Anyway, I doubt we’ll see this in Firefox due to the license. We (Opera) could theoretically use it via GStreamer, but I haven’t checked out the code or anything yet. Good work in any case!
July 24th, 2010 at 8:07 am
@Markus
I think you’re stupid. I’ll leave it up to you to figure out why.
Good job FFMPEG
July 24th, 2010 at 8:22 am
great work, congrats. win7 x64 results would have been certainly insteresting tho.
July 24th, 2010 at 8:42 am
@anonymous:
For what it’s worth, Mozilla’s license (the MPL part, not the GPL/LGPL part) may well in fact prevent it from using an LGPL-only library, depending on details of how the library needs to be used.
July 24th, 2010 at 8:45 am
Would using David Schleef’s Orc make sense instead of hand-rolling SIMD assembler for every CPU? Or would Orc just get in the way?
July 24th, 2010 at 9:00 am
@xcomcmdr, RE:code-that-are-the-specs:
He did mention that “We’ve already started adding our own conformance tests to deal with this.”
Hopefully those tests will make it upstream into whatever test suites Google/On2 is maintaining.
July 24th, 2010 at 9:00 am
hello all, thanks for this
i would like to ask how can we give some $$$ to the developers? do you guys have a paypal donation button somewhere? thanks
July 24th, 2010 at 9:18 am
@Markus But wouldn’t admitting your stupidity up front and adopting someone else’s superior solution mean that you’re not so stupid after all? The real stupid move is to turn on the NIH blinders and refuse to accept that someone else can code better than you can.
It’s no shame to admit that maybe the job could have been done better – afterall, that’s probably part of the reason they opened sourced the thing in the first place – so people can improve it and make it shine.
They probably knew the decoder wasn’t that great to begin with.
Humility begets greater things.
July 24th, 2010 at 9:27 am
@Markus: however, On2 created the format and codec in the first place, and Google devs themselves have been trying to improve the original slow codec, which basically already IS sort of admitting it wasn’t really fast.
I can see Google switch to fvp8. As far as I’m aware they always try to use the best technology around (when possible, and this is possible).
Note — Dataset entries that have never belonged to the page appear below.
/-- One command: the row it is of stands in LAWS.json. `observerSample` carries the filtered levels of the two end switches
(R321): a switch's becoming active is a row of its own, its release is seen at a sample (log 24). -/
inductive Instr where
  -- power, start, Bulb and power-down (chapter 14)
  | auxInQualified (dt : Nat)
  | railEnableDelayExpiry (dt : Nat)
  | railInWindow (dt : Nat) (rail : Nat)
  | railWindowTimeout (dt : Nat) (rail : Nat)
  | marchTestDone (dt : Nat) (sb0Ok othersOk : Bool)
  | ringPowerUp (dt : Nat) (ring : Nat) (run : EnumRun)
  | startDone (dt : Nat)
  | hvStartCalDone (dt : Nat)
  | startWatchdogExpiry (dt : Nat)
  | startRetry (dt : Nat)
  | auxInLow (dt : Nat)
  | pdMainOpen (dt : Nat)
  | pdStringOpen (dt : Nat)
  | pdDisconnectorOff (dt : Nat)
  | retentionRecordCommit (dt : Nat) (wholeRecord : Bool)
  | pdRailsDown (dt : Nat)
  | abortOff (dt : Nat) (rail : Nat)
  | bulbEntry (dt : Nat)
  | wake (dt : Nat) (wakeIn : Bool)
  | wakeTimeout (dt : Nat)
  | thermalHardLimit (dt : Nat) (tsBaseA tsAon : Int)
  | thermalRestart (dt : Nat) (tsBaseA tsAon : Int)
  | supervisorRestart (dt : Nat)
  | auxWarnCrossing (dt : Nat) (auxIn10mV : Nat)
  | battWarnCrossing (dt : Nat) (batt10mV : Nat)
  -- Pod and memory (chapter 13)
  | comparatorMismatch (dt : Nat) (group lane pc : Nat) (ctFail : Option CtFail)
  | watchdogService (dt : Nat) (core key : Nat) (ctFail : Option CtFail)
  | watchdogFault (dt : Nat) (core : Nat) (ctFail : Option CtFail)
  | busError (dt : Nat) (ctFail : Option CtFail)
  | firmwareException (dt : Nat) (recoverable : Bool) (ctFail : Option CtFail)
  | shelledSelfTest (dt : Nat) (core : Nat) (pass : Bool) (ctFail : Option CtFail)
  | heartbeatMissing (dt : Nat) (core : Nat) (ctFail : Option CtFail)
  | mailboxResume (dt : Nat) (lostProt lostGroups : List Nat) (hwDiffer : List Nat)
  | podDeadTimeout (dt : Nat)
  | eccCorrected (dt : Nat) (bank addr : Nat)
  | eccUncorrectable (dt : Nat) (site : EccSite) (addr : Nat) (podAccess : Bool) (ctFail : Option CtFail)
  | scrubPass (dt : Nat) (addr : Nat)
  | otpProgramDone (dt : Nat) (readBackOk : Bool)
  -- mailbox commands
  | sysInfo (dt : Nat) (rq : Request)
  | paramGet (dt : Nat) (rq : Request)
  | paramSet (dt : Nat) (rq : Request)
  | paramCommit (dt : Nat) (rq : Request)
  | paramHApply (dt : Nat) (id inst : Nat)
  | paramBulkGet (dt : Nat) (rq : Request)
  | paramBulkSet (dt : Nat) (rq : Request)
  | snapRead (dt : Nat) (rq : Request)
  | snapWrite (dt : Nat) (rq : Request)
  | transferTimeout (dt : Nat) (snapshot : Bool)
  | imageReleaseTimeout (dt : Nat) (snapshot : Bool)
  | pwrStatus (dt : Nat) (rq : Request)
  | bulbEnter (dt : Nat) (rq : Request)
  | restart (dt : Nat) (rq : Request)
  | podStatus (dt : Nat) (rq : Request)
  | patchWrite (dt : Nat) (rq : Request)
  | patchVerify (dt : Nat) (rq : Request)
  | patchApply (dt : Nat) (rq : Request)
  | patchDiscard (dt : Nat) (rq : Request)
  | otpRead (dt : Nat) (rq : Request)
  | otpProgram (dt : Nat) (rq : Request)
  | authBegin (dt : Nat) (rq : Request)
  | authProve (dt : Nat) (rq : Request)
  | authEnd (dt : Nat) (rq : Request)
  | portStatus (dt : Nat) (rq : Request)
  | ringEnumerate (dt : Nat) (rq : Request) (runs : SMap EnumRun)
  | ringRestore (dt : Nat) (rq : Request)
  | chnStatus (dt : Nat) (rq : Request)
  | bleedHold (dt : Nat) (rq : Request)
  | cellRead (dt : Nat) (rq : Request)
  | tempRead (dt : Nat) (rq : Request)
  | stringRead (dt : Nat) (rq : Request)
  | metRead (dt : Nat) (rq : Request)
  | ctrBase (dt : Nat) (rq : Request)
  | capTrigger (dt : Nat) (rq : Request)
  | ctrRead (dt : Nat) (rq : Request)
  | insRead (dt : Nat) (rq : Request)
  | rippleRead (dt : Nat) (rq : Request)
  | limitsGet (dt : Nat) (rq : Request)
  | estRead (dt : Nat) (rq : Request)
  | impRefSet (dt : Nat) (rq : Request)
  | prtStatus (dt : Nat) (rq : Request)
  | fltArm (dt : Nat) (rq : Request)
  | fltConfirm (dt : Nat) (rq : Request)
  | fltArmExpiry (dt : Nat)
  | fltRstEdge (dt : Nat) (lowNs highNs : Nat)
  | prtOpenReq (dt : Nat) (rq : Request)
  | blockClose (dt : Nat) (rq : Request)
  | blockOpen (dt : Nat) (rq : Request)
  | stringJoin (dt : Nat) (rq : Request)
  | stringOpen (dt : Nat) (rq : Request)
  | stringClear (dt : Nat) (rq : Request)
  | dscClose (dt : Nat) (rq : Request)
  | dscOpen (dt : Nat) (rq : Request)
  | seqStatus (dt : Nat) (rq : Request)
  | loadOn (dt : Nat) (rq : Request)
  | loadOff (dt : Nat) (rq : Request)
  | loadClear (dt : Nat) (rq : Request)
  | loadStatus (dt : Nat) (rq : Request)
  | loopEnable (dt : Nat) (rq : Request)
  | loopSet (dt : Nat) (rq : Request)
  | loopStatus (dt : Nat) (rq : Request)
  | traceArm (dt : Nat) (rq : Request)
  | posArm (dt : Nat) (rq : Request)
  | posPreset (dt : Nat) (rq : Request)
  | posStatus (dt : Nat) (rq : Request)
  | thmStatus (dt : Nat) (rq : Request)
  | logRead (dt : Nat) (rq : Request)
  | logAck (dt : Nat) (rq : Request)
  | captureRead (dt : Nat) (rq : Request)
  | traceRead (dt : Nat) (rq : Request)
  | bufferRelease (dt : Nat) (rq : Request)
  | timeStatus (dt : Nat) (rq : Request)
  -- port traffic (chapter 15)
  | canSegmentReceive (dt : Nat) (port : Port) (ext remote : Bool) (id : Nat) (data : Bytes)
  | spiWrite (dt : Nat) (len : Nat) (data : Bytes)
  | spiRead (dt : Nat) (clocked : Nat)
  | spiStatus (dt : Nat)
  | icmpEchoRequest (dt : Nat) (srcIp : Nat) (data : Bytes)
  | arpRequest (dt : Nat) (targetIp srcIp srcMac : Nat)
  | siteRingFrame (dt : Nat) (link : SiteLink) (msg : Bytes)
  | ringAssignReceive (dt : Nat) (link : SiteLink) (position side run : Nat) (source : Nat)
  | ringAssignTimeout (dt : Nat)
  | ringNoHead (dt : Nat)
  | portFailure (dt : Nat) (port : Port)
  | portRecovery (dt : Nat) (port : Port)
  | sessionIdleTimeout (dt : Nat) (port : Port) (session : Nat)
  | authLockoutEnd (dt : Nat) (port : Port)
  | limitsPeriodic (dt : Nat)
  | limitsZeroRepeat (dt : Nat)
  | ptpMessageReceive (dt : Nat) (msg : PtpSync)
  | syncSend (dt : Nat)
  | syncReceive (dt : Nat) (link : SiteLink) (msg : SyncMsg) (residence : Nat)
  | ringDelayExchange (dt : Nat)
  | timeSourceLoss (dt : Nat)
  | holdoverExpiry (dt : Nat)
  | ledgerDrain (dt : Nat)
  -- chain rings (chapters 2 and 3)
  | chainCycleStart (dt : Nat)
  | strobeLaunch (dt : Nat)
  | bleedOffBroadcast (dt : Nat)
  | bleedOffRepeat (dt : Nat) (ring : Nat)
  | bleedOnBroadcast (dt : Nat)
  | readStringLaunch (dt : Nat)
  | cellFragmentLaunch (dt : Nat) (fragment : Nat)
  | readTempsLaunch (dt : Nat)
  | readCoarseLaunch (dt : Nat)
  | readSsAuxLaunch (dt : Nat)
  | readStatusLaunch (dt : Nat)
  | responseTrainReceive (dt : Nat) (train : Train)
  | alarmToneDetect (dt : Nat) (ring : Nat) (rxEnd : RingEnd)
  | carrierLoss (dt : Nat) (ring : Nat) (rxEnd : RingEnd)
  | breakNoticeReceive (dt : Nat) (ring : Nat) (rxEnd : RingEnd) (hop : Nat) (lostB : Bool)
  | wrapRestore (dt : Nat) (ring : Nat)
  | ringServiceLoss (dt : Nat) (ring : Nat) (run : EnumRun)
  | scanRateAnchor (dt : Nat)
  | calRunIssue (dt : Nat) (ring : Nat)
  | scanEvaluation (dt : Nat)
  | chainCycleEvaluation (dt : Nat)
  | g3OpenWaitExpiry (dt : Nat) (str : Nat)
  | balancePlan (dt : Nat)
  | balHoldExpiry (dt : Nat) (str : Nat)
  -- metrology (chapter 4)
  | samplingInstant (dt : Nat) (cv : Conversions)
  | irangeMismatch (dt : Nat)
  | calStepStart (dt : Nat)
  | handover (dt : Nat)
  | calStepRetry (dt : Nat)
  | modulatorCalDone (dt : Nat) (inWindow : Bool)
  | modulatorFailure (dt : Nat) (modulator : Nat)
  | insHalfPeriodEnd (dt : Nat) (positive : Bool) (length begun : Nat)
  | peCheck (dt : Nat) (loopMilliohm : Nat)
  | rippleWindowEnd (dt : Nat) (first cycles : Nat)
  | captureTrigger (dt : Nat) (source : Nat) (arrival : Nat)
  | captureFreeze (dt : Nat)
  -- estimation (chapter 5) and impedance (chapter 6)
  | cellFilterPass (dt : Nat)
  | limitCycle (dt : Nat)
  | anchorEnd (dt : Nat) (str : Nat)
  | capacityUpdate (dt : Nat) (str : Nat)
  | stepConfirm (dt : Nat)
  | responseInstant (dt : Nat) (offset : Nat)
  | stepClose (dt : Nat)
  | impedanceFit (dt : Nat)
  | fitDeferExpiry (dt : Nat)
  -- Husk (chapter 7)
  /-- `names`: the strings the source names; of CLK_AUX the domains that lost their clocks: bits 0 estimation, 1 CAN, 2 Ethernet,
  3 PWM (R28). -/
  | huskSourceAssert (dt : Nat) (source : Nat) (names : BitVec 16)
  | huskDelayExpiry (dt : Nat) (source : Nat)
  | huskSourceRelease (dt : Nat) (source : Nat)
  | comparatorChannelTest (dt : Nat) (comparator : Nat) (chanB : Bool) (received : Bool)
  -- sequencing (chapter 8)
  | joinDwellComplete (dt : Nat) (str : Nat)
  | kpOn (dt : Nat)
  | joinConfirmTimeout (dt : Nat)
  | confPendingCheck (dt : Nat) (str : Nat)
  | joinWaitExpiry (dt : Nat) (str : Nat)
  | joinSettleExpiry (dt : Nat)
  | weldCurrentTest (dt : Nat) (pair : Pair)
  | prechargeProbeEnd (dt : Nat)
  | mnConfirm (dt : Nat)
  | prechargeDone (dt : Nat)
  | prechargeShortCheck (dt : Nat)
  | prechargeTimeout (dt : Nat)
  | prechargeOvercurrent (dt : Nat)
  | mpConfirm (dt : Nat)
  | dscBrakeRelease (dt : Nat)
  | dscCloseReached (dt : Nat)
  | dscDmeOff (dt : Nat)
  | dscCloseTimeout (dt : Nat)
  | dscOpenTimeout (dt : Nat)
  | endOpenActive (dt : Nat)
  | endClosedActive (dt : Nat)
  | openCurrentWaitEnd (dt : Nat)
  | openStagger (dt : Nat)
  -- load switch array (chapter 9)
  | loadAdmissionCheck (dt : Nat) (meas : LoadMeas)
  | loadStaggerTimeout (dt : Nat) (load : Nat)
  | loadChannelStart (dt : Nat) (load : Nat)
  | loadEnvelopeEnd (dt : Nat) (load : Nat)
  | holdRegulation (dt : Nat) (meas : LoadMeas)
  | channelOvercurrent (dt : Nat) (chan : Chan)
  | channelThermalWarn (dt : Nat) (chan : Chan)
  | channelThermalShutdown (dt : Nat) (chan : Chan)
  | channelThermalRestart (dt : Nat) (chan : Chan)
  | loadPhaseEnd (dt : Nat) (load : Nat)
  | lgPinGate (dt : Nat) (pin : Nat)
  | lgPinPermit (dt : Nat) (pin : Nat)
  | vloadOver (dt : Nat)
  | clampLockClear (dt : Nat)
  | m2304Excursion (dt : Nat) (load : Nat)
  -- control engine (chapter 10)
  | controlTick (dt : Nat) (ai : List Int) (aiMean : List Int)
  | ffInvalidTimeout (dt : Nat) (loop : Nat)
  -- position (chapter 11)
  | observerSample (dt : Nat) (pf0 pf1 : SinCos) (endOpen endClosed : Bool)
  | spdValidExpiry (dt : Nat) (chan : Nat)
  | cmpPulseEnd (dt : Nat) (pin : Nat)
  | indexEdge (dt : Nat) (chan : Nat)
  | timedSpeedCrossing (dt : Nat) (chan : Nat) (up : Bool) (interval625 : Nat)
  -- thermal (chapter 12)
  | moduleSensorRead (dt : Nat) (rd : ModSensors)
  | actuatorRetry (dt : Nat) (entry : Nat)
  -- the rest of the table
  | registerWrite (dt : Nat) (id inst : Nat) (value : BitVec 32)
  | udpDatagramReceive (dt : Nat) (srcIp srcPort dstPort : Nat) (plainIpv4 : Bool) (msg : Bytes)
  | carrierReturn (dt : Nat) (ring : Nat)
  | alwaysOnColdPowerUp (dt : Nat)
  | pllLock (dt : Nat) (inTolerance : Bool) (boot : BootChecks)
  | resetStartBegin (dt : Nat) (boot : BootChecks)
  | enumerationReplyTimeout (dt : Nat) (ring : Nat) (closing : Bool)
  | ptpDelayRequest (dt : Nat)
  | dhcpLeaseTimer (dt : Nat) (rebinding : Bool)
  | ethernetLinkChange (dt : Nat) (up : Bool)
  | canBusOff (dt : Nat) (port : Port)
  | loadSwitchClockLoss (dt : Nat)
  deriving DecidableEq, Repr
July 24th, 2010 at 10:01 am
Are you going to rename your blog now ?
July 24th, 2010 at 10:03 am
Thanks for the great work!
How does this new codec compare to H264?
July 24th, 2010 at 11:18 am
@Markus
Speaking in generalities, faster != better. The On2 code might be slower because it is more maintainable. (On the other hand, they might just be idiots.)
Personally, I don’t think I want to maintain code littered with performance hacks like (satsub(a,b) | satsub(b,a)) instead of abs(a – b), clever as that might be. Probably fine if you’re the only one ever maintaining the code, not so good if you’re a company that has to consider employee turnover and code maintenance.
July 24th, 2010 at 12:04 pm
@Philip
One of the main reasons ffvp8 is faster is because of libvpx’s exceedingly bad cache access patterns. Like basically every piece of On2 software ever written (this is an old habit of theirs — hard to break), libvpx does everything in passes. That is, it decodes the bitstream in one pass over the frame, then it does inter prediction, then it does idct… each time doing a full pass over the frame. ffvp8 only makes one pass, doing everything in that pass. At high resolutions this gives it a significant speed benefit.
Of course, even without this fact, it’s still significantly faster — this is just the biggest reason for the speed gap. It’s not the only one.
July 24th, 2010 at 12:25 pm
Great Job everyone! The power of an open source community. Still I think Google owes you…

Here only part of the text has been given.